Since optical fiber does not transmit electricity, it does not radiate signals and cannot be tapped. Copper does use electricity and is susceptible to be tapped, which can cause the entire system to fail. A broken or damaged optical fiber can be detected extremely quickly by using several monitoring techniques, including monitoring the actual power transmission or the transmission of a pilot signal. On the other hand copper cable carrying a current can short-out completely, or even cause a fire, if it is damaged, old, or worn, without such efficient monitoring techniques.

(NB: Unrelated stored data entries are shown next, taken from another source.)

theorem State.keeps_trimCommit (hk : σ.Keeps s) : σ.Keeps (State.trimCommit s) := by
  unfold State.trimCommit
  with_reducible repeat' first
    | assumption | (intro _) | apply State.keeps_raise | apply State.keeps_forEach | apply State.keeps_holdStack
    | apply State.keeps_trimProceed | apply State.Keeps.ite

theorem keeps_execTrimCommit (hk : σ.Keeps s) : σ.KeepsR (execTrimCommit s) := by
  unfold execTrimCommit
  with_reducible repeat' first
    | assumption | (intro _) | apply State.keeps_cpDo | apply State.keeps_trimCommit

theorem State.keeps_drainProceed {k : Nat} (hk : σ.Keeps s) : σ.Keeps (State.drainProceed s k) := by
  unfold State.drainProceed
  with_reducible repeat' first
    | assumption | (intro _) | apply State.keeps_jobProceed | apply State.keeps_migProceed | apply State.keeps_trimProceed

theorem keeps_execCapoDrained {k : Fin 8} {p : Fin 64} (hk : σ.Keeps s) : σ.KeepsR (execCapoDrained k p s) := by
  unfold execCapoDrained
  with_reducible repeat' first
    | assumption | (intro _) | apply State.keeps_modOut | apply State.keeps_drainProceed | simp only [State.keeps_mk]
    | apply State.KeepsR.next | exact State.KeepsR.fault | apply State.Keeps.ite

theorem State.keeps_coreReset {keep : Nat → Bool} (hk : σ.Keeps s) : σ.Keeps (State.coreReset s keep) := by
  refine ⟨hk.pending, fun h0 => ⟨SMap.wf_filter (hk.formed h0).regs _, (hk.formed h0).cells, ?_⟩⟩
  exact Nat.zero_le 64

theorem State.keeps_pegLoad (hk : σ.Keeps s) : σ.Keeps (State.pegLoad s) := by
  unfold State.pegLoad
  with_reducible repeat' first
    | assumption | (intro _)
    | (extract_lets +onlyGivenNames x; first | (refine State.Keeps.cut (σ := σ) (x := x) ?_ (fun hx => ?_); subst x; rotate_left; clear_value x; rotate_right) | (refine State.Keeps.cutP (σ := σ) (p := x) ?_ (fun hx => ?_); subst x; rotate_left; clear_value x; rotate_right) | clear_value x)
    | apply State.keeps_raise | apply State.keeps_post | apply State.keeps_freed | apply State.keeps_setPeg
    | simp only [State.keeps_mk] | apply State.Keeps.ite

theorem State.keeps_mapLoad {k : Nat} (hk : σ.Keeps s) : σ.Keeps (State.mapLoad s k) := by
  unfold State.mapLoad
  with_reducible repeat' first
    | assumption | (intro _)
    | (extract_lets +onlyGivenNames x; first | (refine State.Keeps.cut (σ := σ) (x := x) ?_ (fun hx => ?_); subst x; rotate_left; clear_value x; rotate_right) | (refine State.Keeps.cutP (σ := σ) (p := x) ?_ (fun hx => ?_); subst x; rotate_left; clear_value x; rotate_right) | (refine State.KeepsO.cut (σ := σ) (o := x) ?_ (fun hx => ?_); subst x; rotate_left; clear_value x; rotate_right) | clear_value x)
    | apply State.keeps_fset | apply State.keeps_forEach | apply State.Keeps.ite | (split)

theorem State.keeps_repairLane {used lane : Fld} {v : Nat} (hk : σ.Keeps s) : σ.Keeps (State.repairLane s used lane v) := by
  unfold State.repairLane
  with_reducible repeat' first
    | assumption | (intro _) | apply State.keeps_fset | apply State.keeps_raise | apply State.Keeps.ite

theorem State.keeps_repairChannel {k c : Nat} (hk : σ.Keeps s) : σ.Keeps (State.repairChannel s k c) := by
  unfold State.repairChannel
  with_reducible repeat' first
    | assumption | (intro _)
    | (extract_lets +onlyGivenNames x; first | (refine State.Keeps.cut (σ := σ) (x := x) ?_ (fun hx => ?_); subst x; rotate_left; clear_value x; rotate_right) | (refine State.Keeps.cutP (σ := σ) (p := x) ?_ (fun hx => ?_); subst x; rotate_left; clear_value x; rotate_right) | clear_value x)
    | apply State.keeps_repairLane

theorem State.keeps_lifecycleLoad (hk : σ.Keeps s) : σ.Keeps (State.lifecycleLoad s) := by
  unfold State.lifecycleLoad
  with_reducible repeat' first
    | assumption | (intro _)
    | (extract_lets +onlyGivenNames x; first | (refine State.Keeps.cut (σ := σ) (x := x) ?_ (fun hx => ?_); subst x; rotate_left; clear_value x; rotate_right) | (refine State.Keeps.cutP (σ := σ) (p := x) ?_ (fun hx => ?_); subst x; rotate_left; clear_value x; rotate_right) | clear_value x)
    | apply State.keeps_fset

theorem State.keeps_pegApply (hk : σ.Keeps s) : σ.Keeps (State.pegApply s) := by
  unfold State.pegApply
  with_reducible repeat' first
    | assumption | (intro _)
    | (extract_lets +onlyGivenNames x; first | (refine State.Keeps.cut (σ := σ) (x := x) ?_ (fun hx => ?_); subst x; rotate_left; clear_value x; rotate_right) | (refine State.Keeps.cutP (σ := σ) (p := x) ?_ (fun hx => ?_); subst x; rotate_left; clear_value x; rotate_right) | clear_value x)
    | apply State.keeps_setReg | apply State.keeps_forEach | apply State.keeps_pegLoad | apply State.keeps_mapLoad
    | apply State.keeps_repairChannel | apply State.keeps_lifecycleLoad | apply State.Keeps.ite

theorem State.keeps_imageSelect (hk : σ.Keeps s) : σ.Keeps (State.imageSelect s) := by
  unfold State.imageSelect
  with_reducible repeat' first
    | assumption | (intro _)
    | (extract_lets +onlyGivenNames x; first | (refine State.Keeps.cut (σ := σ) (x := x) ?_ (fun hx => ?_); subst x; rotate_left; clear_value x; rotate_right) | (refine State.Keeps.cutP (σ := σ) (p := x) ?_ (fun hx => ?_); subst x; rotate_left; clear_value x; rotate_right) | clear_value x)
    | apply State.keeps_fset | apply State.keeps_raise | apply State.keeps_post | apply State.Keeps.ite

theorem State.keeps_resetTrain {env : TrainEnv} (hk : σ.Keeps s) : σ.Keeps (State.resetTrain s env) := by
  unfold State.resetTrain
  with_reducible repeat' first
    | assumption | (intro _)
    | (extract_lets +onlyGivenNames x; first | (refine State.Keeps.cut (σ := σ) (x := x) ?_ (fun hx => ?_); subst x; rotate_left; clear_value x; rotate_right) | (refine State.Keeps.cutP (σ := σ) (p := x) ?_ (fun hx => ?_); subst x; rotate_left; clear_value x; rotate_right) | clear_value x)
    | apply State.keeps_forEach | apply State.keeps_trainStack | simp only [State.keeps_mk]

theorem State.keeps_scrubOn (hk : σ.Keeps s) : σ.Keeps (State.scrubOn s) := by
  unfold State.scrubOn
  with_reducible repeat' first
    | assumption | (intro _)
    | (extract_lets +onlyGivenNames x; first | (refine State.Keeps.cut (σ := σ) (x := x) ?_ (fun hx => ?_); subst x; rotate_left; clear_value x; rotate_right) | (refine State.Keeps.cutP (σ := σ) (p := x) ?_ (fun hx => ?_); subst x; rotate_left; clear_value x; rotate_right) | clear_value x)
    | apply State.keeps_fset | apply State.keeps_setBow | apply State.keeps_forEach

theorem State.keeps_resetDone (hk : σ.Keeps s) : σ.Keeps (State.resetDone s) := by
  unfold State.resetDone
  with_reducible repeat' first
    | assumption | (intro _)
    | (extract_lets +onlyGivenNames x; first | (refine State.Keeps.cut (σ := σ) (x := x) ?_ (fun hx => ?_); subst x; rotate_left; clear_value x; rotate_right) | (refine State.Keeps.cutP (σ := σ) (p := x) ?_ (fun hx => ?_); subst x; rotate_left; clear_value x; rotate_right) | clear_value x)
    | apply State.keeps_raise | apply State.keeps_post | apply State.keeps_scrubOn

theorem State.keeps_resetSanitise (hk : σ.Keeps s) : σ.Keeps (State.resetSanitise s) := by
  unfold State.resetSanitise
  with_reducible repeat' first
    | assumption | (intro _) | apply State.keeps_fset | apply State.keeps_raise | apply State.keeps_forEach
    | apply State.keeps_sanBegin | apply State.keeps_resetDone | apply State.Keeps.ite

theorem State.keeps_fullReset {cause : Nat} {env : TrainEnv} (hk : σ.Keeps s) : σ.Keeps (State.fullReset s cause env) := by
  unfold State.fullReset
  with_reducible repeat' first
    | assumption | (intro _)
    | (extract_lets +onlyGivenNames x; first | (refine State.Keeps.cut (σ := σ) (x := x) ?_ (fun hx => ?_); subst x; rotate_left; clear_value x; rotate_right) | (refine State.Keeps.cutP (σ := σ) (p := x) ?_ (fun hx => ?_); subst x; rotate_left; clear_value x; rotate_right) | (refine State.KeepsO.cut (σ := σ) (o := x) ?_ (fun hx => ?_); subst x; rotate_left; clear_value x; rotate_right) | clear_value x)
    | apply State.keeps_fset | apply State.keeps_forEach | apply State.keeps_settleMult | apply State.keeps_enterGroup
    | apply State.keeps_coreReset | apply State.keeps_pegApply | apply State.keeps_imageSelect
    | apply State.keeps_resetTrain | apply State.keeps_resetSanitise | simp only [State.keeps_mk] | apply State.Keeps.ite

theorem State.keeps_resetWrite {w : Nat} {env : TrainEnv} (hk : σ.Keeps s) : σ.Keeps (State.resetWrite s w env) := by
  unfold State.resetWrite
  with_reducible repeat' first
    | assumption | (intro _) | apply State.keeps_fullReset | apply State.Keeps.ite

theorem keeps_execResetCmd {value : Word} {env : TrainEnv} (hk : σ.Keeps s) : σ.KeepsR (execResetCmd value env s) := by
  unfold execResetCmd
  with_reducible repeat' first
    | assumption | (intro _) | apply State.keeps_cpDo | apply State.keeps_resetWrite

theorem keeps_execCorePowerOn {env : TrainEnv} (hk : σ.Keeps s) : σ.KeepsR (execCorePowerOn env s) := by
  unfold execCorePowerOn
  with_reducible repeat' first
    | assumption | (intro _)
    | (extract_lets +onlyGivenNames x; first | (refine State.Keeps.cut (σ := σ) (x := x) ?_ (fun hx => ?_); subst x; rotate_left; clear_value x; rotate_right) | (refine State.Keeps.cutP (σ := σ) (p := x) ?_ (fun hx => ?_); subst x; rotate_left; clear_value x; rotate_right) | clear_value x)
    | apply State.keeps_fullReset | simp only [State.keeps_mk] | apply State.KeepsR.next | exact State.KeepsR.fault
    | apply State.Keeps.ite

theorem keeps_execSanitiseDone {k : Fin 8} (hk : σ.Keeps s) : σ.KeepsR (execSanitiseDone k s) := by
  unfold execSanitiseDone
  with_reducible repeat' first
    | assumption | (intro _) | apply State.keeps_fset | apply State.keeps_sanDone | apply State.keeps_resetDone
    | apply State.KeepsR.next | exact State.KeepsR.fault | apply State.Keeps.ite | (apply State.KeepsO.elim; assumption)
    | (split)

theorem State.keeps_ucodeData {w : Word} (hk : σ.Keeps s) : σ.Keeps (State.ucodeData s w) := by
  unfold State.ucodeData
  with_reducible repeat' first
    | assumption | (intro _)
    | (extract_lets +onlyGivenNames x; first | (refine State.Keeps.cut (σ := σ) (x := x) ?_ (fun hx => ?_); subst x; rotate_left; clear_value x; rotate_right) | (refine State.Keeps.cutP (σ := σ) (p := x) ?_ (fun hx => ?_); subst x; rotate_left; clear_value x; rotate_right) | clear_value x)
    | apply State.keeps_fset | simp only [State.keeps_mk] | apply State.Keeps.ite

theorem keeps_execUcodeDataWrite {value : Word} (hk : σ.Keeps s) : σ.KeepsR (execUcodeDataWrite value s) := by
  unfold execUcodeDataWrite
  with_reducible repeat' first
    | assumption | (intro _) | apply State.keeps_cpDo | apply State.keeps_ucodeData

theorem State.keeps_pwrRefuse {reason : Nat} (hk : σ.Keeps s) : σ.Keeps (State.pwrRefuse s reason) := by
  unfold State.pwrRefuse
  with_reducible repeat' first
    | assumption | (intro _) | apply State.keeps_fset | apply State.keeps_raise

theorem State.keeps_scrubOff (hk : σ.Keeps s) : σ.Keeps (State.scrubOff s) := by
  unfold State.scrubOff
  with_reducible repeat' first
    | assumption | (intro _) | apply State.keeps_fset | apply State.keeps_forEach

theorem State.keeps_pwrQuiet (hk : σ.Keeps s) : σ.Keeps (State.pwrQuiet s) := by
  unfold State.pwrQuiet
  with_reducible repeat' first
    | assumption | (intro _)
    | (extract_lets +onlyGivenNames x; first | (refine State.Keeps.cut (σ := σ) (x := x) ?_ (fun hx => ?_); subst x; rotate_left; clear_value x; rotate_right) | (refine State.Keeps.cutP (σ := σ) (p := x) ?_ (fun hx => ?_); subst x; rotate_left; clear_value x; rotate_right) | clear_value x)
    | apply State.keeps_pwrRefuse | apply State.keeps_scrubOff | simp only [State.keeps_mk] | apply State.Keeps.ite

theorem keeps_execPwrQuiet (hk : σ.Keeps s) : σ.KeepsR (execPwrQuiet s) := by
  unfold execPwrQuiet
  with_reducible repeat' first
    | assumption | (intro _) | apply State.keeps_cpDo | apply State.keeps_pwrQuiet

theorem keeps_execQuietEntryDone (hk : σ.Keeps s) : σ.KeepsR (execQuietEntryDone s) := by
  unfold execQuietEntryDone
  with_reducible repeat' first
    | assumption | (intro _)
    | (extract_lets +onlyGivenNames x; first | (refine State.Keeps.cut (σ := σ) (x := x) ?_ (fun hx => ?_); subst x; rotate_left; clear_value x; rotate_right) | (refine State.Keeps.cutP (σ := σ) (p := x) ?_ (fun hx => ?_); subst x; rotate_left; clear_value x; rotate_right) | clear_value x)
    | apply State.keeps_modPcc | apply State.keeps_forEach | apply State.keeps_enterGroup | simp only [State.keeps_mk]
    | apply State.KeepsR.next | exact State.KeepsR.fault | apply State.Keeps.ite

theorem State.keeps_wakeStatus {src left : Nat} (hk : σ.Keeps s) : σ.Keeps (State.wakeStatus s src left) := by
  unfold State.wakeStatus
  with_reducible repeat' first
    | assumption | (intro _) | apply State.keeps_fset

In conclusion the advent of optical cable with its ever-reducing cost, increased bandwidth, extremely high speed and long transmission distance, excellent reliability, and perfect security, has replaced copper in many aspects of network transmission and reception. Fiber optic cable has become one of the most popular mediums for both innovative cabling installations and upgrades, including backbone, horizontal, and even desktop applications.  And with the steadily lowering cost and intrinsic improvements made seemingly daily in fiber optic connectivity, fiber construction will become more convenient and cost-effective. It’s only a matter of time before fiber optics completely replaces copper cable in both long and short-haul networking.